That got me thinking about what the Lord says in Exodus 17 about Amalek:

Then the LORD said to Moses, “Write this as a memorial in a book and recite it in the ears of Joshua, that I will utterly blot out the memory of Amalek from under heaven.” And Moses built an altar and called the name of it, The LORD Is My Banner, saying, “A hand upon the throne of the LORD! The LORD will have war with Amalek from generation to generation.”

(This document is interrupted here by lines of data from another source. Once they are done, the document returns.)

/-- Rule R145: OUTPUT, with the wrapped sum; the result is non-negative as s32 in the states the TE can be in. -/
def Obligations.OutputDecompressesTheAttenuatedSum : Prop :=
  ∀ (a b : Word) (s : State),
    (∀ (t : TableSet) (l : Word), s.tables = some t →
      (l.toNat : Int) = (a.toInt + attenuation b.toInt / 64) % 2 ^ 32 →
      ∃ v : Word, exec (.output a b) s = .next (answering v s) ∧
        v.toNat = decompressed t l * 2 ^ Config.outShift % 2 ^ 32 ∧ (s.Inv → v.toNat ≤ 0x7FFFFFFF)) ∧
    (s.tables = none → exec (.output a b) s = .next (afterFault 0x2#4 s))

/-- Derived from 42_exp_output.md section 3, the function ATTEN with its range, and that it does not rise with the envelope
(which the spec derives). -/
def Obligations.AttenuationIsClampedAndNonIncreasing : Prop :=
  ∀ env : Word,
    (env.toInt < -8388608 → atten env = 0x1000000) ∧
    (8388607 < env.toInt → atten env = 0) ∧
    (-8388608 ≤ env.toInt → env.toInt ≤ 8388607 → atten env = 8388608 - env.toInt ∧ 1 ≤ atten env) ∧
    0 ≤ atten env ∧ atten env ≤ 0x1000000 ∧
    ∀ env' : Word, env.toInt ≤ env'.toInt → atten env' ≤ atten env

/-- Rule R146: the shift of OUTPUT loses no bit. The magnitude of the wrapped sum is at most `0x7FFFFFFF >> OUT_SHIFT`, the
result is that magnitude times 2^OUT_SHIFT with no reduction, it is non-negative as s32, and its low OUT_SHIFT bits are 0. -/
def Obligations.OutputIsANonNegativeMagnitude : Prop :=
  Config.outShift ≤ 8 ∧
  ∀ (a b l : Word) (s : State) (t : TableSet), s.Inv → s.tables = some t →
    (l.toNat : Int) = (a.toInt + attenuation b.toInt / 64) % 2 ^ 32 →
    ∃ v : Word, exec (.output a b) s = .next (answering v s) ∧
      decompressed t l ≤ 0x7FFFFFFF / 2 ^ Config.outShift ∧ v.toNat = decompressed t l * 2 ^ Config.outShift ∧
      v.toNat ≤ 0x7FFFFFFF ∧ v.toNat % 2 ^ Config.outShift = 0

/-- Derived from 42_exp_output.md section 3, law (a) of OUTPUT (which the spec derives), and 90_conflicts.md C1: OUTPUT is
non-decreasing in the envelope. -/
def Obligations.OutputIsNonDecreasingInTheEnvelope : Prop :=
  ∀ (a b b' v v' : Word) (s : State), s.Inv → s.ready = true → 0 ≤ a.toInt → a.toInt + 0x40000 ≤ 2 ^ 31 - 1 →
    b.toInt ≤ b'.toInt → exec (.output a b) s = .next (answering v s) →
    exec (.output a b') s = .next (answering v' s) → v.toNat ≤ v'.toNat

/-- Derived from 42_exp_output.md section 3, laws (b) and (c) of OUTPUT (which the spec derives): at EG_MAX and above the
result is the unattenuated decompression; at EG_MIN and below it is the decompression shifted right by 16 more, at most
0x7FFF in all, at most 0x7F00 at the default shift, and 0 from 0x3C000 on. -/
def Obligations.OutputAtTheEndsOfTheEnvelope : Prop :=
  ∀ (a b : Word) (s : State) (t : TableSet), s.Inv → s.tables = some t →
    (8388607 ≤ b.toInt → ∃ v : Word, exec (.output a b) s = .next (answering v s) ∧
      v.toNat = decompressed t a * 2 ^ Config.outShift) ∧
    (b.toInt ≤ -8388608 → 0 ≤ a.toInt → a.toInt + 0x40000 ≤ 2 ^ 31 - 1 →
      ∃ v : Word, exec (.output a b) s = .next (answering v s) ∧
        (a.toNat < 0x3C000 → v.toNat = decompressed t a / 2 ^ 16 * 2 ^ Config.outShift) ∧ v.toNat ≤ 0x7FFF ∧
        (Config.outShift = 8 → v.toNat ≤ 0x7F00) ∧ (0x3C000 ≤ a.toNat → v = 0#32))

/-! ## PITCH and SCALE -/

/-- Rule R170: PITCH. The octave is the floor of the operand by 4096. -/
def Obligations.PitchShiftsTheNoteRatio : Prop :=
  ∀ (a b : Word) (s : State),
    (∀ (t : TableSet) (i : Fin 4096), s.tables = some t → i.val = a.toNat % 4096 →
      ∃ v : Word, exec (.pitch a b) s = .next (answering v s) ∧
        (∀ o : Nat, a.toInt / 4096 = o → o ≤ 31 → v.toNat = (t.ntt.get i).toNat * 2 ^ o % 2 ^ 32) ∧
        (∀ o : Nat, a.toInt / 4096 = -(o : Int) → 1 ≤ o → o ≤ 31 → v.toNat = (t.ntt.get i).toNat / 2 ^ o) ∧
        (32 ≤ a.toInt / 4096 ∨ a.toInt / 4096 ≤ -32 → v = 0#32)) ∧
    (s.tables = none → exec (.pitch a b) s = .next (afterFault 0x2#4 s))

/-- Derived from 43_pitch_scale.md section 1, laws (a), (b) and (c) of PITCH (which the spec derives), and 90_conflicts.md
C3: raising the octave doubles the result, lowering it halves the result, with the rounding of the shifts. -/
def Obligations.PitchDoublesPerOctave : Prop :=
  ∀ (f b : Word) (s : State), s.ready = true →
    ∃ p up down : Word, exec (.pitch f b) s = .next (answering p s) ∧
      exec (.pitch (f + 0x1000#32) b) s = .next (answering up s) ∧
      exec (.pitch (f - 0x1000#32) b) s = .next (answering down s) ∧
      (0 ≤ f.toInt / 4096 → f.toInt / 4096 ≤ 30 → up.toNat = 2 * p.toNat % 2 ^ 32) ∧
      (f.toInt / 4096 ≤ 0 → -30 ≤ f.toInt / 4096 → down.toNat = p.toNat / 2) ∧
      (f.toInt / 4096 < 0 → -31 ≤ f.toInt / 4096 → up.toNat = 2 * p.toNat ∨ up.toNat = 2 * p.toNat + 1)

/-- Rule R172: SCALE. The split is on the magnitude, and the signed sum is reduced mod 2^32. -/
def Obligations.ScaleSplitsTheMagnitude : Prop :=
  ∀ (a b : Word) (s : State),
    (∀ (t : TableSet) (k : Fin 12), s.tables = some t → k.val = a.toInt.natAbs % 12 →
      ∃ v : Word, exec (.scale a b) s = .next (answering v s) ∧
        (0 ≤ a.toInt →
          (v.toNat : Int) = ((t.sct.get k).toNat + 4096 * (a.toInt.natAbs / 12 : Nat) : Int) % 2 ^ 32) ∧
        (a.toInt < 0 →
          (v.toNat : Int) = (-((t.sct.get k).toNat + 4096 * (a.toInt.natAbs / 12 : Nat) : Int)) % 2 ^ 32) ∧
        (s.Inv → k.val = 0 → t.sct.get k = 0#32)) ∧
    (s.tables = none → exec (.scale a b) s = .next (afterFault 0x2#4 s))

/-- Derived from 43_pitch_scale.md section 2, laws (a) to (d) of SCALE (which the spec derives): zero at 0, 4096 at 12,
antisymmetry but for -2^31, and the octave step. -/
def Obligations.ScaleIsAntisymmetricWithOctaveSteps : Prop :=
  ∀ (n b : Word) (s : State), s.Inv → s.ready = true →
    exec (.scale 0#32 b) s = .next (answering 0#32 s) ∧
    exec (.scale 12#32 b) s = .next (answering 4096#32 s) ∧
    ∃ v : Word, exec (.scale n b) s = .next (answering v s) ∧
      (n ≠ 0x80000000#32 → exec (.scale (-n) b) s = .next (answering (-v) s)) ∧
      (n.toNat ≤ 2 ^ 31 - 13 → exec (.scale (n + 12#32) b) s = .next (answering (v + 4096#32) s))

/-! ## DURP, LEVP, PITP, RDSTAT -/

/-- Rules R200, R203 and R206: the decoders answer their curves in every state, with the tables present or absent; in
particular LEVP's result lies in 1 to 0x100000 for the values 0 to 99 (rule R203). -/
def Obligations.DecodersAnswerTheirCurves : Prop :=
  ∀ (a b : Word) (s : State),
    exec (.durp a b) s = .next (answering (Config.durFn a) s) ∧
    exec (.levp a b) s = .next (answering (Config.levFn a) s) ∧
    exec (.pitp a b) s = .next (answering (Config.pitFn a b) s) ∧
    (a.toNat ≤ 99 → 1 ≤ (Config.levFn a).toNat ∧ (Config.levFn a).toNat ≤ 0x00100000)

/-- Rules R201, R204 and R207: on 0 to 99 the three decoders are non-decreasing in the value, and LEVP's result is above 0
and at most 0x100000. -/
def Obligations.DecodersAreNonDecreasing : Prop :=
  ∀ (a a' b : Word) (s : State), a.toNat ≤ a'.toNat → a'.toNat ≤ 99 →
    (∃ v v' : Word, exec (.durp a b) s = .next (answering v s) ∧ exec (.durp a' b) s = .next (answering v' s) ∧
      v.toNat ≤ v'.toNat) ∧
    (∃ v v' : Word, exec (.levp a b) s = .next (answering v s) ∧ exec (.levp a' b) s = .next (answering v' s) ∧
      v.toNat ≤ v'.toNat ∧ 0 < v.toNat ∧ v'.toNat ≤ 0x100000) ∧
    (∃ v v' : Word, exec (.pitp a b) s = .next (answering v s) ∧ exec (.pitp a' b) s = .next (answering v' s) ∧
      v.toNat ≤ v'.toNat)

/-- Rule R220: RDSTAT answers FCAUSE in bits 7:4, FAULT in bit 1, READY in bit 0 and zeros elsewhere, and changes nothing. -/
def Obligations.RdstatReadsTheStatusWord : Prop :=
  ∀ (a b : Word) (s : State), ∃ v : Word, exec (.rdstat a b) s = .next (answering v s) ∧
    v.toNat = 16 * s.fcause.toNat + (if s.fault = true then 2 else 0) + (if s.tables = none then 0 else 1)

/-- Derived from 45_status.md (which derives it): a second RDSTAT with no command between returns the same word and leaves
the same state. -/
def Obligations.RdstatRepeats : Prop :=
  ∀ (a b a' b' : Word) (s t : State), exec (.rdstat a b) s = .next t → exec (.rdstat a' b') t = .next t

/-! ## Faults and responses -/

/-- Rule R231: a CMD word with any of bits 31:4 set, or with OP = 0x0 or 0xC to 0xF, takes the fault ILLEGAL_COMMAND and
has no other effect. -/
def Obligations.ReservedEncodingsFault : Prop :=
  ∀ (cmd a b : Word) (s : State), cmd.toNat / 16 ≠ 0 ∨ cmd.toNat % 16 = 0 ∨ 12 ≤ cmd.toNat % 16 →
    decode ⟨cmd, a, b⟩ = .reserved cmd a b ∧ exec (.reserved cmd a b) s = .next (afterFault 0x1#4 s)

/-- Rule R233: without tables exactly the six table-reading commands fault NOT_INITIALISED; with tables none does. -/
def Obligations.NotInitialisedIsRaisedByTheSixQueries : Prop :=
  ∀ (i : Instr) (s : State),
    (readsTable i = true → s.tables = none → exec i s = .next (afterFault 0x2#4 s)) ∧
    (readsTable i = false ∨ s.tables ≠ none →
      ∃ (t : State) (r : Response), exec i s = .next t ∧ t.rsp = some r ∧ r.rs ≠ 0x2#4)

/-- Derived from 30_encoding.md sections 1 and 3: every command is answered by exactly one response, with one of the four
codes. That the response then joins the end of an unbounded list of waiting ones is the model's choice, log entry 6. -/
def Obligations.EveryCommandIsAnswered : Prop :=
  ∀ (c : Command) (s : State), ∃ (t : State) (r : Response),
    exec (decode c) s = .next t ∧ t.rsp = some r ∧ r.rs.toNat ≤ 3 ∧
      t.answers = s.answers ∧ ∀ p : Port, (post p t).answers = s.answers ++ [⟨p, r⟩]

/-- Rule R236: the fault procedure, for every command that answers a fault. FCAUSE takes the first cause, FAULT is set, R
is 0, and nothing else changes but the tables on BAD_RATE. -/
def Obligations.FaultsArePreciseAndSticky : Prop :=
  ∀ (i : Instr) (s t : State) (r : Response), exec i s = .next t → t.rsp = some r → r.rs ≠ 0x0#4 →
    r.r = 0#32 ∧ t.fault = true ∧ t.fcause = (if s.fault = true then s.fcause else r.rs) ∧
    (r.rs ≠ 0x3#4 → t.tables = s.tables) ∧ (r.rs = 0x3#4 → t.tables = none) ∧
    t.busy = s.busy ∧ t.inflight = s.inflight ∧ t.answers = s.answers ∧ t.inputs = s.inputs

/-- Rule R232: with tables present, no command but a reserved one or an INIT with a bad rate faults, whatever its operands. -/
def Obligations.NoOperandFaults : Prop :=
  ∀ (i : Instr) (s : State), s.tables ≠ none → (∀ cmd a b, i ≠ .reserved cmd a b) →
    (∀ a b, i = .init a b → validRate (rateWord a b) = true) →
    ∃ (t : State) (v : Word), exec i s = .next t ∧ t.rsp = some ⟨v, 0x0#4⟩ ∧ t.fault = s.fault ∧ t.fcause = s.fcause

/-- Derived from 20_memory.md section 1 and 10_state.md section 3, the frame of the eleven rows but INIT: the tables, BUSY,
the command in flight, the waiting responses and the inputs are unchanged; FAULT and FCAUSE are unchanged unless the
response reports a fault. -/
def Obligations.QueriesWriteNothingButTheResponse : Prop :=
  ∀ (i : Instr) (s t : State) (r : Response), (∀ a b, i ≠ .init a b) → exec i s = .next t → t.rsp = some r →
    t.tables = s.tables ∧ t.busy = s.busy ∧ t.inflight = s.inflight ∧ t.answers = s.answers ∧ t.inputs = s.inputs ∧
    (r.rs = 0x0#4 → t = { s with rsp := some r })

/-- Rule R238: FAULT and FCAUSE, once set, are kept by every step but a reset. -/
def Obligations.OnlyResetClearsTheFaultState : Prop :=
  ∀ s t : State, s.fault = true → (∀ rest, s.inputs ≠ .reset :: rest) → step s = .next t →
    t.fault = true ∧ t.fcause = s.fcause

/-- Rule R74: the words of unused ports make no difference to any outcome. -/
def Obligations.UnusedPortsAreIgnored : Prop :=
  ∀ (i : Instr) (s : State), exec i s = exec (usedPorts i) s

/-- Derived from 20_memory.md section 3: what a command but RDSTAT answers and does to the tables depends on its operands,
the configuration and the table set present alone. -/
def Obligations.AnswersDependOnTheTablesAlone : Prop :=
  ∀ (i : Instr) (s s' t t' : State), (∀ a b, i ≠ .rdstat a b) → s.tables = s'.tables →
    exec i s = .next t → exec i s' = .next t' → t.rsp = t'.rsp ∧ t.tables = t'.tables

/-! ## The machine -/

/-- Derived from 20_memory.md section 3, with what the step adds around a command (the model's choice, log entries 3, 4, 6 and
8): a command in flight is executed by the next step that brings no reset and no taken response, and its response is posted
at its port. -/
def Obligations.StepRunsTheDecodedCommand : Prop :=
  ∀ (s t : State) (q : Request) (i : Instr), s.inflight = some q → decode q.command = i →
    (s.inputs = [] → exec i s = .next t → step s = .next (post q.port t)) ∧
    (∀ rest, s.inputs = .clock :: rest → exec i { s with inputs := rest } = .next t →
      step s = .next (post q.port t)) ∧
    (∀ p c rest, s.inputs = .command p c :: rest → exec i s = .next t → step s = .next (post q.port t))

/-- Derived from 10_state.md section 1 (placing and numbering the bits are the model's choice, log entries 8 and 16): a command
placed by its bits is what the next step runs. -/
def Obligations.PlacedCommandRunsNext : Prop :=
  ∀ (s t : State) (nbits w : Nat) (i : Instr), decodeTableWord nbits w = some i →
    exec i { s.withFetchWord nbits w with inputs := s.inputs } = .next t →
    step (s.withFetchWord nbits w) = .next (post firstPort t)

/-- Derived from 30_encoding.md section 6: an offered command is accepted in a ready block, and BUSY is set just for an INIT
with a valid rate. When the block is ready is log entries 4 and 6 (DESIGN CHOICE), BUSY at acceptance log entry 5 (DEDUCED). -/
def Obligations.ReadyBlockAcceptsTheOffer : Prop :=
  ∀ (s : State) (p : Port) (c : Command) (rest : List Event), s.inputs = .command p c :: rest → s.cmdReady = true →
    ∃ t, step s = .next t ∧ t = { s with inputs := rest, inflight := some ⟨p, c⟩, busy := t.busy } ∧
      (t.busy = true ↔ ∃ a b, decode c = .init a b ∧ validRate (rateWord a b) = true)

/-- Derived from 70_reset_and_hazards.md section 3 and 40_init.md section 1: while BUSY = 1 no offered command is accepted, on
any port. In a state the TE can be in, BUSY means that an INIT with a valid rate is in flight (log entry 5, DEDUCED), and
the step completes it, which is the model's choice of one step (log entry 4): BUSY is 0, the tables are those of that INIT's
own rate, and 0 / OK waits at its port. -/
def Obligations.BusyHoldsEveryCommand : Prop :=
  ∀ (s : State) (p : Port) (c : Command) (rest : List Event), s.inputs = .command p c :: rest → s.busy = true →
    s.cmdReady = false ∧
    (∀ t, step s = .next t → t.inputs = s.inputs ∧ (t.inflight = none ∨ t.inflight = s.inflight)) ∧
    (s.Inv → ∃ (q : Request) (a b : Word) (t : State), s.inflight = some q ∧ decode q.command = .init a b ∧
      validRate (rateWord a b) = true ∧ step s = .next t ∧ t.busy = false ∧ t.inflight = none ∧
      t.tables = some (Config.gen (rateWord a b)) ∧ t.answers = s.answers ++ [⟨q.port, ⟨0#32, 0x0#4⟩⟩] ∧
      t.inputs = s.inputs)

This sounds quite a lot like the NT antichrist figure. Though Amalek is defeated, the Lord will have war with him from generation to generation. Not that Amalek himself will survive for generations to come, but the Lord will have war with the human embodiment of Amalek in all ages. This, to me, fits well with the lack of specificity associated with the NT antichrist figure (even though John says he "is now in the world already", 1 Jn. 4:3). He is Amalek.
 
I wouldn't try to back-migrate an idea in history. Within a century of the time when the Westminster Divines were meeting, some theologians were quite insistent upon figuring out which of the earliest popes should be considered the original one. With that date, one could count 1,000 years to calculate the start of a golden age for the church. George Marsden does a great job with tbis idea in his biography on Jonathan Edwards. So the divines were likely seeing the papacy itself as The Antichrist rather than one among many. I can be corrected, but it seems that the generalized application of the term is part of the Biblical theological developments of the last 150 years or so, at least as a clear articulation. I can argue the Paul was amil, but the nuances of what that means has been worked out over the centuries.
 
Blake, have you seen Kim Riddlebarger's work, The Man of Sin: Uncovering the Truth About the Antichrist? He provides good OT background, as well as the Gospels, Epistles, and Revelation, tying all the various threads into one coherent whole. I think it's the best treatment on the subject; and it's from the amil position. He also interacts with Warfield's view (the antichrist is only a spirit, not a person, which manifests throughout the age).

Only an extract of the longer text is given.